=== ABOUT THIS EXERCISE ===
Look through the material below and copy exactly the lines from the line with "let x := s.core c" to the line with "((s.count c 11", those two lines included.

»»

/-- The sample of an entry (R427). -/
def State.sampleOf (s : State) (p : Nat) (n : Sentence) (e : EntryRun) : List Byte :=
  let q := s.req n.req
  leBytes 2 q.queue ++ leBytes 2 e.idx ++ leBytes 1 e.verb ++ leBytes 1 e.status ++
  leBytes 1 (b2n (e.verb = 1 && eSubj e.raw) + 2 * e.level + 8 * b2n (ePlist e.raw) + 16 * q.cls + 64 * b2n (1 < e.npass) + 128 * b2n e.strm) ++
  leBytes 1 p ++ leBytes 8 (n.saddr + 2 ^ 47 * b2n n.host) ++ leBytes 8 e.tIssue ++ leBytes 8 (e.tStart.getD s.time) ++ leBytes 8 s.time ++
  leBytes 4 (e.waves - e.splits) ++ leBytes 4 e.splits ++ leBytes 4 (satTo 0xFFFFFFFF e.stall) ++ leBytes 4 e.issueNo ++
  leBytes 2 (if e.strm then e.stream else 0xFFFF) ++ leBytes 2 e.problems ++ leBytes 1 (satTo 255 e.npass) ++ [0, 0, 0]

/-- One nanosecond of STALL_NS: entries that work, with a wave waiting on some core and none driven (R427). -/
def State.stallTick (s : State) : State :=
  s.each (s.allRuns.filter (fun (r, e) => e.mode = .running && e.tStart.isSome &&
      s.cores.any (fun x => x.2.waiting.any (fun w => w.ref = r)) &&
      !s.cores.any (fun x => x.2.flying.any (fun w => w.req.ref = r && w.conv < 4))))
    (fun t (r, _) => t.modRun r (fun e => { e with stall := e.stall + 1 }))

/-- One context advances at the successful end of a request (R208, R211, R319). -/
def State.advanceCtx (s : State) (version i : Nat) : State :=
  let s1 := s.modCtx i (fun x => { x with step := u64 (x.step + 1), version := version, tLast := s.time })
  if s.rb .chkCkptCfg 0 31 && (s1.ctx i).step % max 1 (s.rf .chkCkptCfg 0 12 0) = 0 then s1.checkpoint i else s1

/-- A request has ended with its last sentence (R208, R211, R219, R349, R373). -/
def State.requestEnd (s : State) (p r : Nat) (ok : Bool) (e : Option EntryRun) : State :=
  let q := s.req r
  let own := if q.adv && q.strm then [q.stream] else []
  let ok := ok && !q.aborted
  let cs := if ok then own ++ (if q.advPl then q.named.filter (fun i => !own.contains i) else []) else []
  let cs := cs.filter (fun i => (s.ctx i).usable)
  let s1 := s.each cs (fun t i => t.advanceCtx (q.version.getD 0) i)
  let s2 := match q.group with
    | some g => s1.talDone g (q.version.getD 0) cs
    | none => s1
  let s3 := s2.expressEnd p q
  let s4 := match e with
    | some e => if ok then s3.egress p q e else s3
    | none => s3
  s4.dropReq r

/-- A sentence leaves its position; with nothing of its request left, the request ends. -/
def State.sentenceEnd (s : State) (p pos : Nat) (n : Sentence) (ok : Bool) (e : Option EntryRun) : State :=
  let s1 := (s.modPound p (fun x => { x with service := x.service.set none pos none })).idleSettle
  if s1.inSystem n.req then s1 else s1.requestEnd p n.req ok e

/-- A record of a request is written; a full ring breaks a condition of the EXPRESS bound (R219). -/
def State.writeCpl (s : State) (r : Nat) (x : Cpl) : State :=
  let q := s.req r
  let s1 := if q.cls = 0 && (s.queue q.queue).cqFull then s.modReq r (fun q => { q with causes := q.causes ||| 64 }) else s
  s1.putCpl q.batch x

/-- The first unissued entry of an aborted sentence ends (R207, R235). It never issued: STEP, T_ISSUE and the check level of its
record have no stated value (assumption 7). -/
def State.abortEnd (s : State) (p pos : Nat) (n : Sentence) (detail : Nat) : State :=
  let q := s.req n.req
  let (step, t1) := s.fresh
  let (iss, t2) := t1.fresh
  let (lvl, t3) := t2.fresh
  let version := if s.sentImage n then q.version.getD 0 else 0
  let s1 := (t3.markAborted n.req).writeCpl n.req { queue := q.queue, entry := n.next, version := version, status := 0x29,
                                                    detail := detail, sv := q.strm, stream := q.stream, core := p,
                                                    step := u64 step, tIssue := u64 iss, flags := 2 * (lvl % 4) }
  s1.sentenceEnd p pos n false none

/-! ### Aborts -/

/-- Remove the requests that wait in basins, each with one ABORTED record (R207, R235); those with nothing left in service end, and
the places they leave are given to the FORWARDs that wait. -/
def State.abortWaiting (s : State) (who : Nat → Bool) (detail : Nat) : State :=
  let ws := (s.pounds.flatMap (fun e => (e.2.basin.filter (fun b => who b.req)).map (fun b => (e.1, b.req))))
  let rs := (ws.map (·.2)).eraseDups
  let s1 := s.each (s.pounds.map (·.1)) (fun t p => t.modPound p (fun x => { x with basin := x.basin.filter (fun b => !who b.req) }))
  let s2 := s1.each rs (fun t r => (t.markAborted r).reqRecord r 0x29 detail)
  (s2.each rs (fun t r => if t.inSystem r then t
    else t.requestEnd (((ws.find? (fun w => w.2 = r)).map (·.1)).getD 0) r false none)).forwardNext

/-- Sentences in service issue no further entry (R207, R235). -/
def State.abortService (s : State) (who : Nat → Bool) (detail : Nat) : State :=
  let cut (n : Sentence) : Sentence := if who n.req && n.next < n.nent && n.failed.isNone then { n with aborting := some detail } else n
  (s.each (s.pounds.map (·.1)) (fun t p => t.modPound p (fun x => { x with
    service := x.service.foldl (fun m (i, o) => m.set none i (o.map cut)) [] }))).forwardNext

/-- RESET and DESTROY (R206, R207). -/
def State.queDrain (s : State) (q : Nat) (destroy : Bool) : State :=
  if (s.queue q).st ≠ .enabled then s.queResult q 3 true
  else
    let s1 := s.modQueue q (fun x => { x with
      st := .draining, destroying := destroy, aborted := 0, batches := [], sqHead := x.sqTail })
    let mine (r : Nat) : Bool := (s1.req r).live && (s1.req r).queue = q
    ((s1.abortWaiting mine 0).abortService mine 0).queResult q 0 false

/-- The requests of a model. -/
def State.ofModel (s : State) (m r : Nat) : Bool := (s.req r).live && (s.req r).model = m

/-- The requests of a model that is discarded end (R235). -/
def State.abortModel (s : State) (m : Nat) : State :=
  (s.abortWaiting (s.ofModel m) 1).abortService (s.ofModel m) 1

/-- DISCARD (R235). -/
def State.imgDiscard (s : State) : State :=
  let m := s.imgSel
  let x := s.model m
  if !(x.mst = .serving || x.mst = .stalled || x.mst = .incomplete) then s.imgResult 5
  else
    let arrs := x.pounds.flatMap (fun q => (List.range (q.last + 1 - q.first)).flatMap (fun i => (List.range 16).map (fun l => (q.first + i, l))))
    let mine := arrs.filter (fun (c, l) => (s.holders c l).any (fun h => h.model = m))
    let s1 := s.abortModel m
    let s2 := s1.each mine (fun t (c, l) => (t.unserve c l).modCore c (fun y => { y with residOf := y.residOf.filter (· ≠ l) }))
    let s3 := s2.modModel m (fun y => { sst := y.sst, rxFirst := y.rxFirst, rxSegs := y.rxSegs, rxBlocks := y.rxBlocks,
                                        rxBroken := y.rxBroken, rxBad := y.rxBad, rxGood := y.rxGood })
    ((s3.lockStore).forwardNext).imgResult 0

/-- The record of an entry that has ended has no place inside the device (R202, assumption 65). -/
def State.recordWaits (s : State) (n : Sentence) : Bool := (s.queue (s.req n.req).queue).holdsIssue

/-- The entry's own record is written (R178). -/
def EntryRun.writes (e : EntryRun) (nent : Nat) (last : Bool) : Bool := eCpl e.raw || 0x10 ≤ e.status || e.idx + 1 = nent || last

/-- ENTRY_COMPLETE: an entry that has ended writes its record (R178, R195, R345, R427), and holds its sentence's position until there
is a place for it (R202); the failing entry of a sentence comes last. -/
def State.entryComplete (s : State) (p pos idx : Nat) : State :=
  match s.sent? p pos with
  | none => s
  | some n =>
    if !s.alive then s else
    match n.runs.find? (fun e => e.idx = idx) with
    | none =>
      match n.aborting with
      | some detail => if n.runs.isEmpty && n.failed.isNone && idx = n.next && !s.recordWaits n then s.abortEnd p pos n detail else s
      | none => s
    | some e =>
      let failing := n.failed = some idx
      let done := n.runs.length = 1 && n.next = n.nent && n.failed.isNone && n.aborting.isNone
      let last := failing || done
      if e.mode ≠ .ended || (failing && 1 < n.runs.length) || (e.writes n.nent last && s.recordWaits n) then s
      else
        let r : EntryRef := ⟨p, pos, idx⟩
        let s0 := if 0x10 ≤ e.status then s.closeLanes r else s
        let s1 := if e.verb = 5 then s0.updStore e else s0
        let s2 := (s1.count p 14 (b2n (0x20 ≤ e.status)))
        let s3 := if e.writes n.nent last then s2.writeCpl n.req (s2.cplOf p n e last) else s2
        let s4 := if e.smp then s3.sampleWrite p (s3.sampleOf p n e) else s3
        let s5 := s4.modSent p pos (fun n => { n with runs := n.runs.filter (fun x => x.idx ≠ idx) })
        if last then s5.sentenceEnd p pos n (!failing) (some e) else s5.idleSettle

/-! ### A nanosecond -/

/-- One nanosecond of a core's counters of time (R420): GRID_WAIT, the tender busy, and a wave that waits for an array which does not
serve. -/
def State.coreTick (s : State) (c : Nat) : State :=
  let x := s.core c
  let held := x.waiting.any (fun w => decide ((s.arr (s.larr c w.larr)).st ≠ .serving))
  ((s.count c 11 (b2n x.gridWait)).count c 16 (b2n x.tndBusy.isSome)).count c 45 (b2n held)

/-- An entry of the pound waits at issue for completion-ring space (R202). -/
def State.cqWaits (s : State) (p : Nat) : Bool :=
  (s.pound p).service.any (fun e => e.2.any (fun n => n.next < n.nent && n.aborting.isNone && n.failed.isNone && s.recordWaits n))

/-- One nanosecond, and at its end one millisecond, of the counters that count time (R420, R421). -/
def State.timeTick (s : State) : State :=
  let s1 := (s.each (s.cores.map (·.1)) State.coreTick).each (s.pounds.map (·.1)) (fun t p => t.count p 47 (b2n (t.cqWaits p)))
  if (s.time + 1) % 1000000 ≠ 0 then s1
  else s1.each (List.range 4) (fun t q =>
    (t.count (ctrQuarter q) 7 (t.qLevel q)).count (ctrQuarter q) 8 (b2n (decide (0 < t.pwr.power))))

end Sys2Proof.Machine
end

««

=== RESPONSE AREA ===
  let x := s.core c
  let held := x.waiting.any (fun w => decide ((s.arr (s.larr c w.larr)).st ≠ .serving))
  ((s.count c 11 (b2n x.gridWait)).count c 16 (b2n x.tndBusy.isSome)).count c 45 (b2n held)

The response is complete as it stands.